---------- RECORDS TO USE

-- ==== Sys2Proof/Machine/Shift.lean ====
section
/-! DEFINITION. The shifts and rotates, of a data register and of a memory Word (`44_shift_rotate.md` R131 to R133).
"The block computes no shifted value". -/

namespace Sys2Proof.Machine

/-- ASR on a data register (R132). -/
def execAsrReg (size : OperandSize) (count : ShiftCount) (dy : Field3) (s : State) :
    Host.Outcome State Fault Refusal :=
  s.finish (.ok (decodeShiftReg .ASR size count dy (s.cursor + 1)))

/-- ASL on a data register (R132). -/
def execAslReg (size : OperandSize) (count : ShiftCount) (dy : Field3) (s : State) :
    Host.Outcome State Fault Refusal :=
  s.finish (.ok (decodeShiftReg .ASL size count dy (s.cursor + 1)))

/-- LSR on a data register (R132). -/
def execLsrReg (size : OperandSize) (count : ShiftCount) (dy : Field3) (s : State) :
    Host.Outcome State Fault Refusal :=
  s.finish (.ok (decodeShiftReg .LSR size count dy (s.cursor + 1)))

/-- LSL on a data register (R132). -/
def execLslReg (size : OperandSize) (count : ShiftCount) (dy : Field3) (s : State) :
    Host.Outcome State Fault Refusal :=
  s.finish (.ok (decodeShiftReg .LSL size count dy (s.cursor + 1)))

/-- ROR on a data register (R132). -/
def execRorReg (size : OperandSize) (count : ShiftCount) (dy : Field3) (s : State) :
    Host.Outcome State Fault Refusal :=
  s.finish (.ok (decodeShiftReg .ROR size count dy (s.cursor + 1)))

/-- ROL on a data register (R132). -/
def execRolReg (size : OperandSize) (count : ShiftCount) (dy : Field3) (s : State) :
    Host.Outcome State Fault Refusal :=
  s.finish (.ok (decodeShiftReg .ROL size count dy (s.cursor + 1)))

/-- ASR on a memory Word; "the shift count is implicitly 1 and is not an operand" (R133). -/
def execAsrMem (ea : Ea) (s : State) : Host.Outcome State Fault Refusal :=
  s.finish (s.decodeEaOnly .ASR (some .word) ea .word (s.cursor + 1))

/-- ASL on a memory Word; "the shift count is implicitly 1 and is not an operand" (R133). -/
def execAslMem (ea : Ea) (s : State) : Host.Outcome State Fault Refusal :=
  s.finish (s.decodeEaOnly .ASL (some .word) ea .word (s.cursor + 1))

/-- LSR on a memory Word; "the shift count is implicitly 1 and is not an operand" (R133). -/
def execLsrMem (ea : Ea) (s : State) : Host.Outcome State Fault Refusal :=
  s.finish (s.decodeEaOnly .LSR (some .word) ea .word (s.cursor + 1))

/-- LSL on a memory Word; "the shift count is implicitly 1 and is not an operand" (R133). -/
def execLslMem (ea : Ea) (s : State) : Host.Outcome State Fault Refusal :=
  s.finish (s.decodeEaOnly .LSL (some .word) ea .word (s.cursor + 1))

/-- ROR on a memory Word; "the shift count is implicitly 1 and is not an operand" (R133). -/
def execRorMem (ea : Ea) (s : State) : Host.Outcome State Fault Refusal :=
  s.finish (s.decodeEaOnly .ROR (some .word) ea .word (s.cursor + 1))

/-- ROL on a memory Word; "the shift count is implicitly 1 and is not an operand" (R133). -/
def execRolMem (ea : Ea) (s : State) : Host.Outcome State Fault Refusal :=
  s.finish (s.decodeEaOnly .ROL (some .word) ea .word (s.cursor + 1))

end Sys2Proof.Machine
end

--------------------

- **TASK PROMPT**: Write the records out once more. Each line must match.

- **WORKED SOLUTION**:
-- ==== Sys2Proof/Machine/Shift.lean ====
section
/-! DEFINITION. The shifts and rotates, of a data register and of a memory Word (`44_shift_rotate.md` R131 to R133).
"The block computes no shifted value". -/

namespace Sys2Proof.Machine

/-- ASR on a data register (R132). -/
def execAsrReg (size : OperandSize) (count : ShiftCount) (dy : Field3) (s : State) :
    Host.Outcome State Fault Refusal :=
  s.finish (.ok (decodeShiftReg .ASR size count dy (s.cursor + 1)))

/-- ASL on a data register (R132). -/
def execAslReg (size : OperandSize) (count : ShiftCount) (dy : Field3) (s : State) :
    Host.Outcome State Fault Refusal :=
  s.finish (.ok (decodeShiftReg .ASL size count dy (s.cursor + 1)))

/-- LSR on a data register (R132). -/
def execLsrReg (size : OperandSize) (count : ShiftCount) (dy : Field3) (s : State) :
    Host.Outcome State Fault Refusal :=
  s.finish (.ok (decodeShiftReg .LSR size count dy (s.cursor + 1)))

/-- LSL on a data register (R132). -/
def execLslReg (size : OperandSize) (count : ShiftCount) (dy : Field3) (s : State) :
    Host.Outcome State Fault Refusal :=
  s.finish (.ok (decodeShiftReg .LSL size count dy (s.cursor + 1)))

/-- ROR on a data register (R132). -/
def execRorReg (size : OperandSize) (count : ShiftCount) (dy : Field3) (s : State) :
    Host.Outcome State Fault Refusal :=
  s.finish (.ok (decodeShiftReg .ROR size count dy (s.cursor + 1)))

/-- ROL on a data register (R132). -/
def execRolReg (size : OperandSize) (count : ShiftCount) (dy : Field3) (s : State) :
    Host.Outcome State Fault Refusal :=
  s.finish (.ok (decodeShiftReg .ROL size count dy (s.cursor + 1)))

/-- ASR on a memory Word; "the shift count is implicitly 1 and is not an operand" (R133). -/
def execAsrMem (ea : Ea) (s : State) : Host.Outcome State Fault Refusal :=
  s.finish (s.decodeEaOnly .ASR (some .word) ea .word (s.cursor + 1))

/-- ASL on a memory Word; "the shift count is implicitly 1 and is not an operand" (R133). -/
def execAslMem (ea : Ea) (s : State) : Host.Outcome State Fault Refusal :=
  s.finish (s.decodeEaOnly .ASL (some .word) ea .word (s.cursor + 1))

/-- LSR on a memory Word; "the shift count is implicitly 1 and is not an operand" (R133). -/
def execLsrMem (ea : Ea) (s : State) : Host.Outcome State Fault Refusal :=
  s.finish (s.decodeEaOnly .LSR (some .word) ea .word (s.cursor + 1))

/-- LSL on a memory Word; "the shift count is implicitly 1 and is not an operand" (R133). -/
def execLslMem (ea : Ea) (s : State) : Host.Outcome State Fault Refusal :=
  s.finish (s.decodeEaOnly .LSL (some .word) ea .word (s.cursor + 1))

/-- ROR on a memory Word; "the shift count is implicitly 1 and is not an operand" (R133). -/
def execRorMem (ea : Ea) (s : State) : Host.Outcome State Fault Refusal :=
  s.finish (s.decodeEaOnly .ROR (some .word) ea .word (s.cursor + 1))

/-- ROL on a memory Word; "the shift count is implicitly 1 and is not an operand" (R133). -/
def execRolMem (ea : Ea) (s : State) : Host.Outcome State Fault Refusal :=
  s.finish (s.decodeEaOnly .ROL (some .word) ea .word (s.cursor + 1))

end Sys2Proof.Machine
end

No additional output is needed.